[Stored entries]
== == ==

-- ==== Sys2Proof/Certificates/Slice0/Obligations.lean ====
section
/-! DEFINITION. The statements of this model for the provers, and the few terms that they are written in. A statement about a command or an event says
what exec answers for it: the whole next state, so that everything the equation does not change is its frame. -/

namespace Sys2Proof.Claims
open Sys2Proof Sys2Proof.Machine

/-- Table — IDENT results, of a state. -/
def identWords (s : State) : List Word :=
  [s.rd .cmdIdent,
   BitVec.ofNat 64 (s.xyp * 2 ^ 52 + s.fget Fld.klnState_BSTATE * 2 ^ 49 + s.fget Fld.cmdCtrl_RR * 2 ^ 48 + s.fget Fld.cmdCtrl_CEPOCH * 2 ^ 40
     + s.fget Fld.klnBoot_BOOTCNT),
   s.rd .klnDevid 0, s.rd .klnDevid 1, BitVec.ofNat 64 (s.fget Fld.cmdMpMac_MAC 0), BitVec.ofNat 64 (s.fget Fld.cmdMpMac_MAC 1)]

/-- `row` is a command packet's row, with the packets that spell it. `ext` is what FAULT_RESUME's walks read of host memory. -/
def CommandRow (ext : List (List Word)) (row : (Cmd → Instr) × (Cmd → Bool)) : Prop :=
  row ∈ ([(.nop, fun c => c.opcode == 0x0001), (.ident, fun c => c.opcode == 0x0002), (.ticketQuery, fun c => c.opcode == 0x0003),
   (.cmdServiceStrict, fun c => c.opcode == 0x0006 && !bit (c.word 0) 0), (.cmdServiceRoundRobin, fun c => c.opcode == 0x0006 && bit (c.word 0) 0),
   (.regRead, fun c => c.opcode == 0x0010), (.regWrite, fun c => c.opcode == 0x0011),
   (.resetUnitPulse, fun c => c.opcode == 0x0100 && bits (c.word 0) 21 20 == 0),
   (.resetUnitAssert, fun c => c.opcode == 0x0100 && bits (c.word 0) 21 20 == 1),
   (.resetUnitRelease, fun c => c.opcode == 0x0100 && bits (c.word 0) 21 20 == 2),
   (.bootStatus, fun c => c.opcode == 0x0101), (.xlateInval, fun c => c.opcode == 0x0213), (fun c => .faultResume c ext, fun c => c.opcode == 0x0214),
   (.ringFlush, fun c => c.opcode == 0x0220), (.ringCtrlOpen, fun c => c.opcode == 0x0221 && bits (c.word 0) 17 16 == 0),
   (.ringCtrlRun, fun c => c.opcode == 0x0221 && bits (c.word 0) 17 16 == 1), (.ringCtrlClose, fun c => c.opcode == 0x0221 && bits (c.word 0) 17 16 == 2),
   (.schedModeNormal, fun c => c.opcode == 0x0230 && !bit (c.word 0) 0), (.schedModeStrict, fun c => c.opcode == 0x0230 && bit (c.word 0) 0),
   (.queueSet, fun c => c.opcode == 0x0231), (.spnProgLoad, fun c => c.opcode == 0x0240),
   (.spnThreadStart, fun c => c.opcode == 0x0241 && bits (c.word 0) 47 46 == 0), (.spnThreadStop, fun c => c.opcode == 0x0241 && bits (c.word 0) 47 46 == 1),
   (.spnThreadSetrole, fun c => c.opcode == 0x0241 && bits (c.word 0) 47 46 == 2), (.hbmRegionSet, fun c => c.opcode == 0x0250),
   (.rickWrite, fun c => c.opcode == 0x0260), (.rickSeal, fun c => c.opcode == 0x0261), (.rickRead, fun c => c.opcode == 0x0262),
   (.rickDelete, fun c => c.opcode == 0x0263), (.rsvStreamStart, fun c => c.opcode == 0x0264 && bits (c.word 0) 59 58 == 0),
   (.rsvStreamStop, fun c => c.opcode == 0x0264 && bits (c.word 0) 59 58 == 1), (.optSearch, fun c => c.opcode == 0x0270),
   (.klnSpdm, fun c => c.opcode == 0x0280), (.klnUnbind, fun c => c.opcode == 0x0281), (.klnDebug, fun c => c.opcode == 0x0282),
   (.errArm, fun c => c.opcode == 0x0290), (.errFifoRead, fun c => c.opcode == 0x0291), (.pwrTolerance, fun c => c.opcode == 0x0301),
   (.pwrSet, fun c => c.opcode == 0x0300), (.pwrCapArm, fun c => c.opcode == 0x0302 && !bit (c.word 0) 8),
   (.pwrCapClear, fun c => c.opcode == 0x0302 && bit (c.word 0) 8), (.sbdXfer, fun c => c.opcode == 0x0320), (.crcFeed, fun c => c.opcode == 0x0311),
   (.timeAlignSet, fun c => c.opcode == 0x0310 && !bit (c.word 0) 0), (.timeAlignStep, fun c => c.opcode == 0x0310 && bit (c.word 0) 0),
   (.coppiceCtrlOff, fun c => c.opcode == 0x02A0 && bits (c.word 2) 1 0 == 0), (.coppiceCtrlSource, fun c => c.opcode == 0x02A0 && bits (c.word 2) 1 0 == 1),
   (.coppiceCtrlShadow, fun c => c.opcode == 0x02A0 && bits (c.word 2) 1 0 == 2), (.coppiceCtrlPromote, fun c => c.opcode == 0x02A0 && bits (c.word 2) 1 0 == 3)] : List ((Cmd → Instr) × (Cmd → Bool)))

end Sys2Proof.Claims

section
open Sys2Proof Sys2Proof.Machine Sys2Proof.Claims

/-- For every row of a command that is new and not refused, the checks of R403 steps 3 to 5 decide in their order: a bad header is answered BAD_PARAM, an
opcode that the partner may not send INVALID_OPCODE, another PLEN than R534's BAD_PARAM, and a command that the boot phase (R470) or quench (R457) holds back
BUSY; nothing else is done. The readings that it rests on are the model's own: log entries 24 and 26. -/
def Obligations.CommandChecksDecideInOrder : Prop :=
  ∀ (ext : List (List Sys2Proof.Word)) (s : State) (c : Sys2Proof.Cmd), ∀ row, CommandRow ext row → row.2 c = true →
    New s c →
    (cmdHeaderOk c c.partner = false →
      exec (row.1 c) s = .next (replied s (taken s c) c 3 0 []).settleErr) ∧
    (cmdHeaderOk c c.partner = true → opPermitted c.partner c.opcode = false →
      exec (row.1 c) s = .next (replied s (taken s c) c 2 0 []).settleErr) ∧
    (cmdHeaderOk c c.partner = true → opPermitted c.partner c.opcode = true → plenOk c = false →
      exec (row.1 c) s = .next (replied s (taken s c) c 3 0 []).settleErr) ∧
    (cmdHeaderOk c c.partner = true → opPermitted c.partner c.opcode = true → plenOk c = true →
      (taken s c).phase ≠ 0 → (((taken s c).phase < 2 ∧ c.opcode ≠ 0x0280) ∨
        (((taken s c).phase = 6 ∨ (taken s c).quenched = true) ∧ c.opcode ∉ [0x0001, 0x0002, 0x0003, 0x0010, 0x0101, 0x0291, 0x0280, 0x0281])) →
      exec (row.1 c) s = .next (replied s (taken s c) c 4 0 []).settleErr)

/-- For every row of a command, a SEQ whose reply is cached and placed (R408): with the same packet CRC the cached reply is placed again on the partner (a
REFUSED one waits 20.0 µs), RETRIED counts, and nothing is executed; with another CRC BAD_PARAM is answered and SEQCLASH counts. A SEQ whose first reply is not
placed yet counts in DUPS alone. The readings that it rests on are the model's own: log entry 25. -/
def Obligations.RetriesAreNotExecutedAgain : Prop :=
  ∀ (ext : List (List Sys2Proof.Word)) (s : State) (c : Sys2Proof.Cmd) (e : CachedReply),
    ∀ row, CommandRow ext row → row.2 c = true → s.boot.inReset = false → s.noCloentim = false → c.partner < 4 →
    (taken s c).cached (seqSpace c.partner) c.seq = some e →
    let t := taken s c
    let r := replyOf s c e.reply.status e.reply.ticket e.reply.body
    let u := (t.fsat Fld.cmdPstatCnt_RETRIED c.partner 0 1).retarget r c.partner c
    (e.placed = true → e.crc = cmdCrc c → r.status = 5 → exec (row.1 c) s = .next (u.refuseLater r).settleErr) ∧
    (e.placed = true → e.crc = cmdCrc c → r.status ≠ 5 → exec (row.1 c) s = .next (u.placeAt r).1.settleErr) ∧
    (e.placed = true → e.crc ≠ cmdCrc c → exec (row.1 c) s =
      .next ((t.fsat Fld.cmdPstatErr_SEQCLASH c.partner 0 1).placeAt (replyOf s c 3 0 [])).1.settleErr) ∧
    (e.placed = false → exec (row.1 c) s = .next (t.fsat Fld.cmdPstatCnt_DUPS c.partner 0 1).settleErr)

/-- For every row of a command: a refused command (R387, R392, R394) changes nothing but the refusal log and what Cloentim keeps of a command taken; no ticket
is given, and its REFUSED reply waits among those that are placed 20.0 µs after the take. The readings that it rests on are the model's own: log entry 24. -/
def Obligations.RefusedCommandsOnlyLog : Prop :=
  ∀ (ext : List (List Sys2Proof.Word)) (s : State) (c : Sys2Proof.Cmd) (reason detail : Nat),
    ∀ row, CommandRow ext row → row.2 c = true → s.boot.inReset = false → s.noCloentim = false → c.partner < 4 →
    (taken s c).cached (seqSpace c.partner) c.seq = none →
    (taken s c).earlierCopy c.partner c.seq s.now = none →
    (taken s c).refusal c = some (reason, detail) →
    let r := replyOf s c 5 0 []
    exec (row.1 c) s = .next ((((taken s c).logRefusal c.partner c reason detail).cachePut
      (seqSpace c.partner) { seq := c.seq, crc := cmdCrc c, reply := r, placed := false }).refuseLater r).settleErr

/-- R407: TICKET_QUERY of a ticket whose slot has not been given to another command, in the current CEPOCH, is answered OK with DONE, OPCODE, STATUS and SEQ,
and once it is done with the event's results; of any other value of its word, BAD_PARAM. NOP is answered OK; IDENT with its table's words; BOOT_STATUS with
CMD_BOOT and CMD_HELD; REG_READ within its limits with the bytes of the registers, and outside them BAD_PARAM. Each changes nothing but what Cloentim keeps of
every command: its count of commands taken, its reply cache and the reply placed. -/
def Obligations.ReadCommandsAnswer : Prop :=
  ∀ (s : State) (c : Cmd),
    let t := taken s c
    (Ready s c 0x0001 → exec (.nop c) s = .next (answered s t c []).settleErr) ∧
    (Ready s c 0x0002 → exec (.ident c) s = .next (answered s t c (identWords t)).settleErr) ∧
    (Ready s c 0x0101 → exec (.bootStatus c) s = .next (answered s t c [t.rd .cmdBootW0, t.rd .cmdBootW1, t.rd .cmdHeld0, t.rd .cmdHeld1]).settleErr) ∧
    (∀ x : Ticket, Ready s c 0x0003 → tblFind t.cmd.tickets ((c.word 0).toNat % 256) = some x →
      (c.word 0).toNat = t.ticketNo ((c.word 0).toNat % 256) → exec (.ticketQuery c) s =
      .next (replied s t c 0 0 (if x.done then wordBytes (BitVec.ofNat 64 (2 ^ 63 + x.cmd.opcode * 2 ^ 32 + x.status * 2 ^ 16 + x.cmd.seq)) ++ x.results
        else wordBytes (BitVec.ofNat 64 (x.cmd.opcode * 2 ^ 32 + x.cmd.seq)))).settleErr) ∧
    (Ready s c 0x0003 → (tblFind t.cmd.tickets ((c.word 0).toNat % 256) = none ∨ (c.word 0).toNat ≠ t.ticketNo ((c.word 0).toNat % 256)) →
      exec (.ticketQuery c) s = .next (replied s t c 3 0 []).settleErr) ∧
    (∀ a n : Nat, Ready s c 0x0010 → bits (c.word 0) 31 0 = a → bits (c.word 0) 44 32 = n →
      let good := zeroOutside (c.word 0) [(44, 0)] = true ∧ a % 4 = 0 ∧ n % 4 = 0 ∧ 4 ≤ n ∧ n ≤ 4096 ∧ a + n ≤ 0x2000000
      (good → exec (.regRead c) s = .next (replied s t c 0 0 (t.regBytesAt a n)).settleErr) ∧
      (¬ good → exec (.regRead c) s = .next (replied s t c 3 0 []).settleErr))

end

namespace Sys2Proof.Claims
open Sys2Proof Sys2Proof.Machine

/-- Domains that are not in ACTIVE. -/
def asleep (s : State) : List Nat := (List.range 50).filter (fun d => s.domState d != Pwr.active)

/-- The rows of SCHED_MODE: `m` is bit 0 of MODE. -/
def SchedRow (c : Cmd) (m : Nat) (i : Instr) : Prop := (m = 0 ∧ i = .schedModeNormal c) ∨ (m = 1 ∧ i = .schedModeStrict c)

/-- The egress ports that words 1 and 2 of a SCHED_MODE name. -/
def schedPorts (c : Cmd) : List Nat := setBitsOf (c.word 1) 64 ++ (setBitsOf (c.word 2) 60).map (· + 64)

end Sys2Proof.Claims

section
open Sys2Proof Sys2Proof.Machine Sys2Proof.Claims

/-- CMD_SERVICE (R404, R471) with MODE 0 selects strict priority, and in phase NORMAL returns to READY and wakes every domain that sleeps; with MODE 1 it
selects round robin, and in phase READY goes to NORMAL. Each is answered OK. -/
def Obligations.ServiceCommandsSetPolicyAndPhase : Prop :=
  ∀ (s : State) (c : Cmd), Ready s c 0x0006 →
    let t := taken s c
    let strict := ({ t with boot := { t.boot with service := false } } : State).fset Fld.cmdCtrl_RR 0 0 0
    let robin := ({ t with boot := { t.boot with service := true } } : State).fset Fld.cmdCtrl_RR 0 0 1
    (c.word 0 = 0 → t.phase ≠ Phase.normal → exec (.cmdServiceStrict c) s = .next (answered s strict c []).settleErr) ∧
    (c.word 0 = 0 → t.phase = Phase.normal → exec (.cmdServiceStrict c) s =
      .next (answered s (State.each (asleep t) State.wake (strict.phaseSet Phase.ready)) c []).settleErr) ∧
    (c.word 0 = 1 → robin.phase ≠ Phase.ready → exec (.cmdServiceRoundRobin c) s = .next (answered s robin c []).settleErr) ∧
    (c.word 0 = 1 → robin.phase = Phase.ready → exec (.cmdServiceRoundRobin c) s = .next (answered s (robin.phaseSet Phase.normal) c []).settleErr)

== == ==

Exercise requirements:
Could you please copy the lines above exactly, beginning at the first and ending at the line that contains "s.rd .klnDevid 0, s.rd"?

Result of the exercise:
-- ==== Sys2Proof/Certificates/Slice0/Obligations.lean ====
section
/-! DEFINITION. The statements of this model for the provers, and the few terms that they are written in. A statement about a command or an event says
what exec answers for it: the whole next state, so that everything the equation does not change is its frame. -/

namespace Sys2Proof.Claims
open Sys2Proof Sys2Proof.Machine

/-- Table — IDENT results, of a state. -/
def identWords (s : State) : List Word :=
  [s.rd .cmdIdent,
   BitVec.ofNat 64 (s.xyp * 2 ^ 52 + s.fget Fld.klnState_BSTATE * 2 ^ 49 + s.fget Fld.cmdCtrl_RR * 2 ^ 48 + s.fget Fld.cmdCtrl_CEPOCH * 2 ^ 40
     + s.fget Fld.klnBoot_BOOTCNT),
   s.rd .klnDevid 0, s.rd .klnDevid 1, BitVec.ofNat 64 (s.fget Fld.cmdMpMac_MAC 0), BitVec.ofNat 64 (s.fget Fld.cmdMpMac_MAC 1)]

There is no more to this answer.